▼

-- ==== Sys2Proof/Proofs/Beacons.lean ====
section
/-! PROOF. Beacons as they are sent, passed on and heard (R305 to R308, R313). -/
namespace Sys2Proof.Machine

theorem State.upPorts_congr {s t : State} (h : ∀ q : Fin 4, t.link.ports[q].state = s.link.ports[q].state) (skip : Option (Fin 4)) :
    t.upPorts skip = s.upPorts skip := by
  unfold State.upPorts
  refine List.filter_congr fun q _ => ?_
  rw [h q]

theorem State.lnkEn_congr {s t : State} (he : t.eff = s.eff) (hi : t.img = s.img) : t.lnkEn = s.lnkEn := by
  unfold State.lnkEn State.configured State.effB State.effW
  rw [he, hi]

/-! ### BEACON_SEND (R307, R313) -/

/-- The change that a beacon announces is settled as it is sent. -/
def State.beaconSettled (s : State) : State :=
  if s.link.pendView = none then s.modLink (fun k => { k with pendView := s.nextChange, founding := false }) else s

def State.beaconSent (s : State) : State :=
  s.modLink (fun k => { k with txBeacon := s.ownBeacon.frame, txPorts := portMask (s.upPorts none), beaconCount := k.beaconCount + 1
                               lastBeacon := some s.tb })

theorem State.beaconSettled_link (s : State) : ∃ f, s.beaconSettled.link =
    { s.link with pendView := if s.link.pendView = none then s.nextChange else s.link.pendView, founding := f } := by
  unfold State.beaconSettled
  split
  · exact ⟨_, rfl⟩
  · exact ⟨_, rfl⟩

theorem State.beaconSettled_within (s : State) : Within [.link] s s.beaconSettled :=
  Within.ite (State.modLink_within _ _) (Within.refl _ s)

theorem beaconSend_gives {s : State} (hu : s.undef = false) (hen : s.lnkEn = true) :
    let u := s.upto (s.physOf s.nextSlot)
    Gives .beaconSend s fun t =>
      (∃ b : Beacon, t.link.txBeacon = b.frame ∧ b.hops = 1 ∧ b.count = s.link.beaconCount ∧ b.deviceId = s.part.deviceId ∧
        b.ensTag = s.ensTag ∧ b.view = s.link.view ∧ b.generation = s.link.generation ∧ b.epochCount = s.clk.epochCount ∧
        b.pendEpoch = (t.link.pendView.map PendView.epoch).getD 0) ∧
      t.link.pendView = (if s.link.pendView = none then u.nextChange else s.link.pendView) ∧
      t.link.txPorts = portMask (s.upPorts none) ∧ t.link.beaconCount = s.link.beaconCount + 1 ∧ t.link.lastBeacon = some u.tb ∧
      t.link.ports = s.link.ports ∧ t.link.view = s.link.view ∧ t.clk = u.clk ∧ Within [.clk, .link] s t := by
  intro u
  have hwu : Within [.clk] s u := s.upto_within _
  obtain ⟨f, hlink⟩ := u.beaconSettled_link
  have hwv := u.beaconSettled_within
  generalize hv : u.beaconSettled = v at hlink hwv
  have hclk : v.clk = u.clk := hwv.clkEq
  have hports : v.link.ports = s.link.ports := by rw [hlink]; rfl
  have htag : v.ensTag = s.ensTag := by
    unfold State.ensTag
    rw [State.effF_congr (hwv.effEq.trans hwu.effEq)]
  refine gives_branch hu rfl (u := v.beaconSent) ((if_neg (by rw [hen]; simp)).trans (by rw [← hv]; rfl))
    ⟨⟨v.ownBeacon, rfl, rfl, ?_, ?_, htag, ?_, ?_, ?_, rfl⟩, ?_, ?_, ?_, ?_, hports, ?_, hclk, hwu.seq (hwv.seq (State.modLink_within _ _) (l := [.link]))⟩
  · show v.link.beaconCount = _
    rw [hlink]; rfl
  · show v.part.deviceId = _
    rw [hwv.partEq]; rfl
  · show v.link.view = _
    rw [hlink]; rfl
  · show v.link.generation = _
    rw [hlink]; rfl
  · show v.clk.epochCount = _
    rw [hclk]; rfl
  · show v.link.pendView = _
    rw [hlink]; rfl
  · show portMask (v.upPorts none) = _
    rw [State.upPorts_congr (s := s) fun q => by rw [hports]]
  · show v.link.beaconCount + 1 = _
    rw [hlink]; rfl
  · show some v.tb = _
    rw [State.tb_congr hclk]
  · show v.link.view = _
    rw [hlink]; rfl

/-! ### A beacon that is heard (R307, R308, R313) -/

/-- The neighbour of a port, as a beacon of one hop names it. -/
def State.hearFrom (s : State) (p : Fin 4) (b : Beacon) : State :=
  if b.hops = 1 then s.modPort p (fun q => { q with neighValid := true, neighId := b.deviceId, neighAt := s.clk.now }) else s

/-- The ports on which a beacon goes on. -/
def State.passPorts (s : State) (p : Fin 4) (b : Beacon) : List (Fin 4) :=
  if b.hops.toNat < 8 ∧ s.link.ports[p].state = .up then s.upPorts (some p) else []

/-- A beacon is noted and goes on with one hop more. -/
def State.passOn (s : State) (p : Fin 4) (b : Beacon) : State :=
  s.modLink (fun k => { k with
    beacons := k.beacons.filter (fun o => decide (o.deviceId ≠ b.deviceId)) ++ [{ deviceId := b.deviceId, count := b.count, at_ := s.tb }]
    txBeacon := if s.passPorts p b = [] then k.txBeacon else ({ b with hops := b.hops + 1 } : Beacon).frame
    txPorts := if s.passPorts p b = [] then k.txPorts else portMask (s.passPorts p b) })

theorem State.hearBeacon_eq (s : State) (p : Fin 4) (b : Beacon) : s.hearBeacon p b =
    if (s.hearFrom p b).beaconDup b then s.hearFrom p b
    else if b.ensTag = ((s.hearFrom p b).passOn p b).ensTag then ((s.hearFrom p b).passOn p b).beaconActs b
      else (s.hearFrom p b).passOn p b := rfl

theorem State.hearFrom_within (s : State) (p : Fin 4) (b : Beacon) : Within [.link] s (s.hearFrom p b) :=
  Within.ite (State.modPort_within _ _ _) (Within.refl _ s)

theorem State.hearFrom_only (s : State) (p : Fin 4) (b : Beacon) : PortsOnly s (s.hearFrom p b) := by
  unfold State.hearFrom
  split
  · exact s.modPort_portsOnly _ _
  · exact PortsOnly.refl s

theorem State.hearFrom_state (s : State) (p q : Fin 4) (b : Beacon) :
    (s.hearFrom p b).link.ports[q].state = s.link.ports[q].state := by
  unfold State.hearFrom
  split
  · by_cases h : q = p
    · subst h; rw [State.modPort_port_self]
    · rw [State.modPort_port_other _ _ h]
  · rfl

theorem State.hearFrom_neighbour {s : State} {p : Fin 4} {b : Beacon} (h : b.hops = 1) :
    (s.hearFrom p b).link.ports[p].neighId = b.deviceId ∧ (s.hearFrom p b).link.ports[p].neighAt = s.clk.now := by
  rw [State.hearFrom, if_pos h, State.modPort_port_self]
  exact ⟨rfl, rfl⟩

theorem State.hearFrom_passPorts (s : State) (p : Fin 4) (b : Beacon) : (s.hearFrom p b).passPorts p b = s.passPorts p b := by
  unfold State.passPorts
  rw [s.hearFrom_state, State.upPorts_congr fun q => s.hearFrom_state p q b]

theorem State.hearFrom_dup (s : State) (p : Fin 4) (b : Beacon) : (s.hearFrom p b).beaconDup b = s.beaconDup b := by
  have hw := s.hearFrom_within p b
  unfold State.beaconDup
  rw [hw.partEq, State.tb_congr hw.clkEq, (s.hearFrom_only p b).proj Link.beacons fun _ _ => rfl]

/-- What a beacon that goes on leaves of the link, for those that ask after the fact. -/
structure Passed (p : Fin 4) (b : Beacon) (s t : State) : Prop where
  sent : t.link.txBeacon = if s.passPorts p b = [] then s.link.txBeacon else ({ b with hops := b.hops + 1 } : Beacon).frame
  neighbour : b.hops = 1 → t.link.ports[p].neighId = b.deviceId ∧ t.link.ports[p].neighAt = s.clk.now
  origins : t.link.origins = s.link.origins
  view : t.link.view = s.link.view
  state : t.link.state = s.link.state
  authId : t.link.authId = s.link.authId
  within : Within [.link] s t

theorem State.passed (s : State) (p : Fin 4) (b : Beacon) : Passed p b s ((s.hearFrom p b).passOn p b) := by
  have honly := s.hearFrom_only p b
  refine ⟨?_, State.hearFrom_neighbour, honly.proj Link.origins fun _ _ => rfl, honly.proj Link.view fun _ _ => rfl,
    honly.proj Link.state fun _ _ => rfl, honly.proj Link.authId fun _ _ => rfl, (s.hearFrom_within p b).seq (State.modLink_within _ _)⟩
  show (if (s.hearFrom p b).passPorts p b = [] then (s.hearFrom p b).link.txBeacon else _) = _
  rw [s.hearFrom_passPorts, honly.proj Link.txBeacon fun _ _ => rfl]

/-- Another authority's part of a split ensemble is flagged (R320). -/
def State.splits (s : State) (b : Beacon) : Prop := s.link.state = .member ∧ b.state = 3 ∧ b.authId ≠ s.link.authId

theorem State.beaconActs_split {s : State} {b : Beacon} (h : s.splits b) :
    (∃ x, (s.beaconActs b).link = { s.link with splitSeen := x }) ∧ ((s.beaconActs b).flag (lnkA 0x40)).getLsbD 6 = true := by
  obtain ⟨h1, h2, h3⟩ := h
  have hlink : (s.setBit (lnkA 0x40) 6).link = s.link := (State.setBit_within _ _ _).linkEq
  have hbit : ((s.setBit (lnkA 0x40) 6).flag (lnkA 0x40)).getLsbD 6 = true := State.flagBit_setBit _ (by decide) (by decide)
  unfold State.beaconActs
  dsimp only
  rw [if_pos ⟨h1, decide_eq_true h2, h3⟩]
  split
  · exact ⟨⟨_, hlink⟩, hbit⟩
  · generalize s.setBit (lnkA 0x40) 6 = v at hlink hbit
    refine ⟨⟨v.link.splitSeen ++ [b.authId], ?_⟩, ?_⟩
    · rw [(State.linkFault_within _ _ _ _ _).linkEq, ← hlink]; rfl
    · rw [State.linkFault_flags _ _ _ _ _ _ (by decide) (by decide)]
      exact hbit

theorem State.originOf_congr {s t : State} (h : t.clk = s.clk) (b : Beacon) : t.originOf b = s.originOf b := by
  unfold State.originOf
  rw [State.tb_congr h]

theorem State.beaconActs_heard {s : State} {b : Beacon} (h : ¬ s.splits b) :
    (s.beaconActs b).link.txBeacon = s.link.txBeacon ∧ (s.beaconActs b).link.ports = s.link.ports ∧
      (s.beaconActs b).link.origins = putOrigin (s.originOf b) s.link.origins ∧ (s.beaconActs b).link.view = s.link.view := by
  unfold State.beaconActs
  dsimp only
  rw [if_neg (by simpa [State.splits] using h)]
  split
  · rw [(State.linkFault_within _ _ _ _ _).linkEq, (State.setBit_within _ _ _).linkEq]
    exact ⟨rfl, rfl, rfl, rfl⟩
  · exact ⟨rfl, rfl, rfl, rfl⟩

theorem execBeaconReceive_whole {s : State} {p : Fin 4} {at_ : Nat} {cells : List Cell} {b : Beacon} (hu : s.undef = false)
    (hen : s.lnkEn = true) (hp : s.link.ports[p].state ≠ .down) (hgood : ∀ x ∈ cells, cellGood x = true) (hb : Beacon.read cells = some b) :
    exec (.beaconReceive p at_ cells) s = .next ((s.upto at_).hearBeacon p b) := by
  have hbad : cells.filter (fun x => !cellGood x) = [] := List.filter_eq_nil_iff.mpr fun x hx => by rw [hgood x hx]; simp
  show execBeaconReceive p at_ cells s = _
  rw [execBeaconReceive, guarded_next hu]
  dsimp only
  rw [if_neg, hbad, if_neg (by simp), hb]
  intro h
  rcases h with h | h
  · rw [show (s.upto at_).lnkEn = true from hen] at h
    cases h
  · exact hp h

/-- A beacon that arrives whole: what becomes of it and its origin. -/
theorem beaconReceive_whole {s : State} {p : Fin 4} {at_ : Nat} {cells : List Cell} {b : Beacon} (hu : s.undef = false)
    (hen : s.lnkEn = true) (hp : s.link.ports[p].state ≠ .down) (hgood : ∀ x ∈ cells, cellGood x = true) (hb : Beacon.read cells = some b) :
    let u := s.upto at_
    ((u.beaconDup b = true → Gives (.beaconReceive p at_ cells) s fun t => PortsOnly s t ∧ Within [.clk, .link] s t) ∧
      (u.beaconDup b = false → b.ensTag ≠ s.ensTag → Gives (.beaconReceive p at_ cells) s fun t => Passed p b u t) ∧
      (u.beaconDup b = false → b.ensTag = s.ensTag → u.splits b → Gives (.beaconReceive p at_ cells) s fun t =>
        (∃ v x, Passed p b u v ∧ t.link = { v.link with splitSeen := x }) ∧ (t.flag (lnkA 0x40)).getLsbD 6 = true) ∧
      (u.beaconDup b = false → b.ensTag = s.ensTag → ¬ u.splits b → Gives (.beaconReceive p at_ cells) s fun t =>
        (∃ v, Passed p b u v ∧ t.link.txBeacon = v.link.txBeacon ∧ t.link.ports = v.link.ports) ∧
          t.link.origins = putOrigin (u.originOf b) s.link.origins ∧ t.link.view = s.link.view ∧
          Within [.clk, .flg, .ctr, .link, .msix, .flt] s t)) := by
  intro u
  have hexec := execBeaconReceive_whole (at_ := at_) hu hen hp hgood hb
  have hpass := u.passed p b
  have htag : ((u.hearFrom p b).passOn p b).ensTag = s.ensTag := by
    unfold State.ensTag
    rw [State.effF_congr hpass.within.effEq]; rfl
  rw [State.hearBeacon_eq, State.hearFrom_dup, htag] at hexec
  refine ⟨fun hd => ⟨_, hexec, ?_⟩, fun hd ht => ⟨_, hexec, ?_⟩, fun hd ht hs => ⟨_, hexec, ?_⟩, fun hd ht hs => ⟨_, hexec, ?_⟩⟩
  · rw [if_pos hd]
    exact ⟨u.hearFrom_only p b, (s.upto_within at_).seq (u.hearFrom_within p b)⟩
  · rw [if_neg (by rw [hd]; simp), if_neg ht]
    exact hpass
  · rw [if_neg (by rw [hd]; simp), if_pos ht]
    obtain ⟨⟨x, hx⟩, hf⟩ := State.beaconActs_split (s := (u.hearFrom p b).passOn p b) (b := b)
      (by unfold State.splits at hs ⊢; rw [hpass.state, hpass.authId]; exact hs)
    exact ⟨⟨_, x, hpass, hx⟩, hf⟩
  · rw [if_neg (by rw [hd]; simp), if_pos ht]
    obtain ⟨h1, h2, h3, h4⟩ := State.beaconActs_heard (s := (u.hearFrom p b).passOn p b) (b := b)
      (by unfold State.splits at hs ⊢; rw [hpass.state, hpass.authId]; exact hs)
    refine ⟨⟨_, hpass, h1, h2⟩, ?_, h4.trans hpass.view, ?_⟩
    · rw [h3, State.originOf_congr hpass.within.clkEq, hpass.origins]; rfl
    · exact ((s.upto_within at_).seq hpass.within (l := [.clk, .link])).seq (State.beaconActs_within _ _)

end Sys2Proof.Machine
end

▲

▶ **What you need to do**:
Return only the lines spanning from the first line of the material through the line with "theorem State.beaconSettled_within (s", copied exactly, both ends kept.

▶ **Solution**:
-- ==== Sys2Proof/Proofs/Beacons.lean ====
section
/-! PROOF. Beacons as they are sent, passed on and heard (R305 to R308, R313). -/
namespace Sys2Proof.Machine

theorem State.upPorts_congr {s t : State} (h : ∀ q : Fin 4, t.link.ports[q].state = s.link.ports[q].state) (skip : Option (Fin 4)) :
    t.upPorts skip = s.upPorts skip := by
  unfold State.upPorts
  refine List.filter_congr fun q _ => ?_
  rw [h q]

theorem State.lnkEn_congr {s t : State} (he : t.eff = s.eff) (hi : t.img = s.img) : t.lnkEn = s.lnkEn := by
  unfold State.lnkEn State.configured State.effB State.effW
  rw [he, hi]

/-! ### BEACON_SEND (R307, R313) -/

/-- The change that a beacon announces is settled as it is sent. -/
def State.beaconSettled (s : State) : State :=
  if s.link.pendView = none then s.modLink (fun k => { k with pendView := s.nextChange, founding := false }) else s

def State.beaconSent (s : State) : State :=
  s.modLink (fun k => { k with txBeacon := s.ownBeacon.frame, txPorts := portMask (s.upPorts none), beaconCount := k.beaconCount + 1
                               lastBeacon := some s.tb })

theorem State.beaconSettled_link (s : State) : ∃ f, s.beaconSettled.link =
    { s.link with pendView := if s.link.pendView = none then s.nextChange else s.link.pendView, founding := f } := by
  unfold State.beaconSettled
  split
  · exact ⟨_, rfl⟩
  · exact ⟨_, rfl⟩

theorem State.beaconSettled_within (s : State) : Within [.link] s s.beaconSettled :=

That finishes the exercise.